Extracted records: Begin
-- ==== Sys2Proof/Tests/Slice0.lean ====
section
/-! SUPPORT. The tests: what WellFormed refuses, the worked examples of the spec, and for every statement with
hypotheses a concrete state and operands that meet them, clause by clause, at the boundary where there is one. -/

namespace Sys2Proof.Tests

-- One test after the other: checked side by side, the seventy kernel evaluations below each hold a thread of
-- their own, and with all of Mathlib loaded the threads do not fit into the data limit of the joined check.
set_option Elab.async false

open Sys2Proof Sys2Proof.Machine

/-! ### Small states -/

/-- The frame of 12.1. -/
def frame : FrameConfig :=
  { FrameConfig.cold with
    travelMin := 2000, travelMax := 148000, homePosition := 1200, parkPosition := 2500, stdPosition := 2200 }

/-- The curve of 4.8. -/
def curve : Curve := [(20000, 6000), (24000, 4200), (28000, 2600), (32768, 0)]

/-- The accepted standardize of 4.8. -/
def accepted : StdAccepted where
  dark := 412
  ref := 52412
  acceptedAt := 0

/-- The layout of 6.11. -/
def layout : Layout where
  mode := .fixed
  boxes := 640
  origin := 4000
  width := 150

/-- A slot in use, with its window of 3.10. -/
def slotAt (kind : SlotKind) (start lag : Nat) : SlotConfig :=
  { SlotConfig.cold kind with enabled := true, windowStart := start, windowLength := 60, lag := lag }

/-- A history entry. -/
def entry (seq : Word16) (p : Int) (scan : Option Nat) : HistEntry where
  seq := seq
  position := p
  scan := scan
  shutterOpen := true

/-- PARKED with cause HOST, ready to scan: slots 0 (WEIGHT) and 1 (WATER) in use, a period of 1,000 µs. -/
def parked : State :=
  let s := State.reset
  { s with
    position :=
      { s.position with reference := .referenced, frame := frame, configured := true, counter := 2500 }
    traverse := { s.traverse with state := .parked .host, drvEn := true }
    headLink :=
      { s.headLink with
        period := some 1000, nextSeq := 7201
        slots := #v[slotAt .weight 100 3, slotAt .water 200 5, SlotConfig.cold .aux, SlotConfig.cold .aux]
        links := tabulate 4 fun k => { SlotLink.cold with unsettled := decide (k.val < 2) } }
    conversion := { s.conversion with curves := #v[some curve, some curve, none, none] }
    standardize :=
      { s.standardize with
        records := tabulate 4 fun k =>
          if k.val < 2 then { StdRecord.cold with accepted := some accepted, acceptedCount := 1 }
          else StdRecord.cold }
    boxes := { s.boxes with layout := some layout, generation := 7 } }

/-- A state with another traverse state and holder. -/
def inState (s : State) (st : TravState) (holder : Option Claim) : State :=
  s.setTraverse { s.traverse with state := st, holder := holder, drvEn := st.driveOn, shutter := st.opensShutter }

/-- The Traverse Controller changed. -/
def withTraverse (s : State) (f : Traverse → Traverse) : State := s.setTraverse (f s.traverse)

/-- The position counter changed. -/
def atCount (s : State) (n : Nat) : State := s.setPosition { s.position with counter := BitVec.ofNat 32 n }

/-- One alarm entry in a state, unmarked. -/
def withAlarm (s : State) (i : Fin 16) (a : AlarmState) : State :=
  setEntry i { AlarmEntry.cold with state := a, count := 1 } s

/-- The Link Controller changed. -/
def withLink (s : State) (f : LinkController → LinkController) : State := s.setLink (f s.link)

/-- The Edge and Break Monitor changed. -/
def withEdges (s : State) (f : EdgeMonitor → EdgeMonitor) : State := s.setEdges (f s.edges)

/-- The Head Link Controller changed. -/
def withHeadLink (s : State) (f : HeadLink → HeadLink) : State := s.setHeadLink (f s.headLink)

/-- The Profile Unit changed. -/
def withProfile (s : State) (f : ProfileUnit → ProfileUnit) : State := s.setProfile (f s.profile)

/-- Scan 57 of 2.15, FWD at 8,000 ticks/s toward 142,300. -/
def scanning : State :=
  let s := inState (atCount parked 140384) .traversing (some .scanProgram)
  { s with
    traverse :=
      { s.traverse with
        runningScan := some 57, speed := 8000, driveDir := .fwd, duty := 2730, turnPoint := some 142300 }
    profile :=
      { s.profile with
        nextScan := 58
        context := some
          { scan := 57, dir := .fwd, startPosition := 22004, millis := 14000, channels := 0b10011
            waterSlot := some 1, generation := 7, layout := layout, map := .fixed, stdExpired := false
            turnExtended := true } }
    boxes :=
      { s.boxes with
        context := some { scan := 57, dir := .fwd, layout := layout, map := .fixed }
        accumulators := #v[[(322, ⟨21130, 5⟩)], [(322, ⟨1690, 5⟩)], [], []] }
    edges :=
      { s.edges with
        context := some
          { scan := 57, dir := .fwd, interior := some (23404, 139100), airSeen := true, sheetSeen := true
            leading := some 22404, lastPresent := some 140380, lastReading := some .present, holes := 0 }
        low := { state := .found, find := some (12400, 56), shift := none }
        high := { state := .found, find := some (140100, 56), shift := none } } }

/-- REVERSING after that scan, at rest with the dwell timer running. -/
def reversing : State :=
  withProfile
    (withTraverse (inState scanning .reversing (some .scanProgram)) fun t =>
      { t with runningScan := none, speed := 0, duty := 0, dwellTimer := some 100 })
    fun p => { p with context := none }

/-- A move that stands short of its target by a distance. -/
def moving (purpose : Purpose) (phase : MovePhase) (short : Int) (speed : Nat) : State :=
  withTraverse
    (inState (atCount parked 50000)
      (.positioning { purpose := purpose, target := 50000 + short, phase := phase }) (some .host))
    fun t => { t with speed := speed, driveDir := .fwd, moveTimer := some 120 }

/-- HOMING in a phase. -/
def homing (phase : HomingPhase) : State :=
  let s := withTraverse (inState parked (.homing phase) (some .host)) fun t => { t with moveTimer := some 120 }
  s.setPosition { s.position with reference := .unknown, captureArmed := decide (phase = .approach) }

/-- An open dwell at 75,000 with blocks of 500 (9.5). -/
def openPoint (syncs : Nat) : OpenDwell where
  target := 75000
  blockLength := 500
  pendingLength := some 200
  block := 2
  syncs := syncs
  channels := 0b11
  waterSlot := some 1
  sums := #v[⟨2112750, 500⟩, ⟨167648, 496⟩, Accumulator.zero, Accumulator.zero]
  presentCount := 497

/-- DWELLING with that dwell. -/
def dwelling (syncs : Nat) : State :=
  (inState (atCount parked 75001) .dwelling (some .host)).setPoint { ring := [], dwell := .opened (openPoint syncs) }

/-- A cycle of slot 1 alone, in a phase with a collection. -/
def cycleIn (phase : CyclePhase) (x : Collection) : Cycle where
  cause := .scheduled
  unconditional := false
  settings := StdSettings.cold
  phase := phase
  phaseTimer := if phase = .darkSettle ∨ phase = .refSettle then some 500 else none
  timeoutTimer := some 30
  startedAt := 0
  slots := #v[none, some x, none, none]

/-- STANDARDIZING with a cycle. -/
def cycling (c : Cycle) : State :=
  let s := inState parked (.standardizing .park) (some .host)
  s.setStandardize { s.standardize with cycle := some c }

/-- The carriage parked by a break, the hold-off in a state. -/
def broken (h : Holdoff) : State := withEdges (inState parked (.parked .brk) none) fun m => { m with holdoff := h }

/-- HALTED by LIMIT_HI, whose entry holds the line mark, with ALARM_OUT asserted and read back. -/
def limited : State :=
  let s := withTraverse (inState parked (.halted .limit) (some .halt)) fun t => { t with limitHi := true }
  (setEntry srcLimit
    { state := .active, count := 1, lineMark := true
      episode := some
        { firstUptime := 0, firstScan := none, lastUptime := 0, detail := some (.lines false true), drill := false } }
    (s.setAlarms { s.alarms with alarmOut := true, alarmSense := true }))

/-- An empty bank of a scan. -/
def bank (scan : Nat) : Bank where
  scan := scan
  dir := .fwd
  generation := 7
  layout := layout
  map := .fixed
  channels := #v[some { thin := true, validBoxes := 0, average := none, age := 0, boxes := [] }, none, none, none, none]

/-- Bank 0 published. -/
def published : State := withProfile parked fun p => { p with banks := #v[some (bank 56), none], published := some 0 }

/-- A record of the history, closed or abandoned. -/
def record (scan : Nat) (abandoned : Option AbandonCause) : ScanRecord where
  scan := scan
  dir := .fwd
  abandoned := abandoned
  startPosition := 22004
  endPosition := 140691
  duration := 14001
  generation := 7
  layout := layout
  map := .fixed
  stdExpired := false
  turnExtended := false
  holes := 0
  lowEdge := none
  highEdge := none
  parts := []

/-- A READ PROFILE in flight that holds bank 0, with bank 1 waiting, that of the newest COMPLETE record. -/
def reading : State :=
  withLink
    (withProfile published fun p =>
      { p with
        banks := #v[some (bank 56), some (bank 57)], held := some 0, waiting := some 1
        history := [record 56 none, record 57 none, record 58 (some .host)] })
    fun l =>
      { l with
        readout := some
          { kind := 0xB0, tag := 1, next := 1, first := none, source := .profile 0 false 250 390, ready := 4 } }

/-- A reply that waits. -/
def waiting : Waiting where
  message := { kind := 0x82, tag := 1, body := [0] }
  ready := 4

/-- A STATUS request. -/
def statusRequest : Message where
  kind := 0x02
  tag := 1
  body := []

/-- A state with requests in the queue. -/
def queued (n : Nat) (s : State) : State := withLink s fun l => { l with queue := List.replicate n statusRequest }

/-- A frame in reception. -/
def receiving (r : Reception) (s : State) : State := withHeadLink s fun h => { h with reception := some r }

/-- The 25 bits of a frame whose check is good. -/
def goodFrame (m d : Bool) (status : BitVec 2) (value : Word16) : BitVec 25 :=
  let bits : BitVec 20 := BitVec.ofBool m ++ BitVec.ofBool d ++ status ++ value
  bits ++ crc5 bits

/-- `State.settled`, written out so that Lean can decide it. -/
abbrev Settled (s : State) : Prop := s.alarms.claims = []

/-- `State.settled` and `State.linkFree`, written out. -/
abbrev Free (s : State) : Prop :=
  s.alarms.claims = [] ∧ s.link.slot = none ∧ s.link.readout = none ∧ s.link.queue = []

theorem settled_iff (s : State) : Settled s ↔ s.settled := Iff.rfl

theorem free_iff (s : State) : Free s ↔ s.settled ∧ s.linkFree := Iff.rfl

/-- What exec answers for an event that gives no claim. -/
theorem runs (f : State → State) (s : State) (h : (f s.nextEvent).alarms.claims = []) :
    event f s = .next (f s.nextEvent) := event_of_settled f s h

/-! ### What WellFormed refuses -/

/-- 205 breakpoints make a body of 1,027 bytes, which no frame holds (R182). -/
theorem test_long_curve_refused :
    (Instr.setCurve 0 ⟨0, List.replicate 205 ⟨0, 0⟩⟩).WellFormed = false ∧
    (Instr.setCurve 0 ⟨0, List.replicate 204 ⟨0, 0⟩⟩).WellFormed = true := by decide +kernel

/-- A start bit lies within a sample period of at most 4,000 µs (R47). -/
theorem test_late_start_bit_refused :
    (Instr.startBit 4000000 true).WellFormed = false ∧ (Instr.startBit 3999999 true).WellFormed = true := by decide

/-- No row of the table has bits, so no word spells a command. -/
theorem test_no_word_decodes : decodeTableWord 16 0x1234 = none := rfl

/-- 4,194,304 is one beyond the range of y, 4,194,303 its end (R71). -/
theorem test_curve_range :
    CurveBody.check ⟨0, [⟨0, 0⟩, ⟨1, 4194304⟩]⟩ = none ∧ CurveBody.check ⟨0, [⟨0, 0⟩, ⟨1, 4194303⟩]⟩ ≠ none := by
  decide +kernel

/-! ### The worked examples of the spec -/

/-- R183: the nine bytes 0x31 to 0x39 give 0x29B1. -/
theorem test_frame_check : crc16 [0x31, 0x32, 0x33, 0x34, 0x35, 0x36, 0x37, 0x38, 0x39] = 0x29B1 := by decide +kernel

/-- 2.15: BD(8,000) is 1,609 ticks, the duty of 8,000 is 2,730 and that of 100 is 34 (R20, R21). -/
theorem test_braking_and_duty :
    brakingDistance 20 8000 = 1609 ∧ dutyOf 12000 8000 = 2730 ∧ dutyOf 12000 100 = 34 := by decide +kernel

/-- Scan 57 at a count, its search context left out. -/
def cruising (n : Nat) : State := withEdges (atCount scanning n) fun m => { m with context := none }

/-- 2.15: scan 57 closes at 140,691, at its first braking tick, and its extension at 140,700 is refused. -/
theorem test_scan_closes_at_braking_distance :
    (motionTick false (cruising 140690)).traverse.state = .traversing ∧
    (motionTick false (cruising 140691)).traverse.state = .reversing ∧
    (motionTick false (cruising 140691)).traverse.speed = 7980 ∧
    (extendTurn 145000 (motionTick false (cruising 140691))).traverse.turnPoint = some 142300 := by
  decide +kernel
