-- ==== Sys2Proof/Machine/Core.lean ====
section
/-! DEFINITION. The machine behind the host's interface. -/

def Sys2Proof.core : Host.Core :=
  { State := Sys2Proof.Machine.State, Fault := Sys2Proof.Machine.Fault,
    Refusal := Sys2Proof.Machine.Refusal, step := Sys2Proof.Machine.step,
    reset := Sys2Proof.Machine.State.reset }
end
Extracted records: End
What the task requires: Nothing but the lines above from the one containing "runningScan := some" through the one containing "channels := 0b10011" should appear in the answer, each repeated exactly.

Exercise response:
        runningScan := some 57, speed := 8000, driveDir := .fwd, duty := 2730, turnPoint := some 142300 }
    profile :=
      { s.profile with
        nextScan := 58
        context := some
          { scan := 57, dir := .fwd, startPosition := 22004, millis := 14000, channels := 0b10011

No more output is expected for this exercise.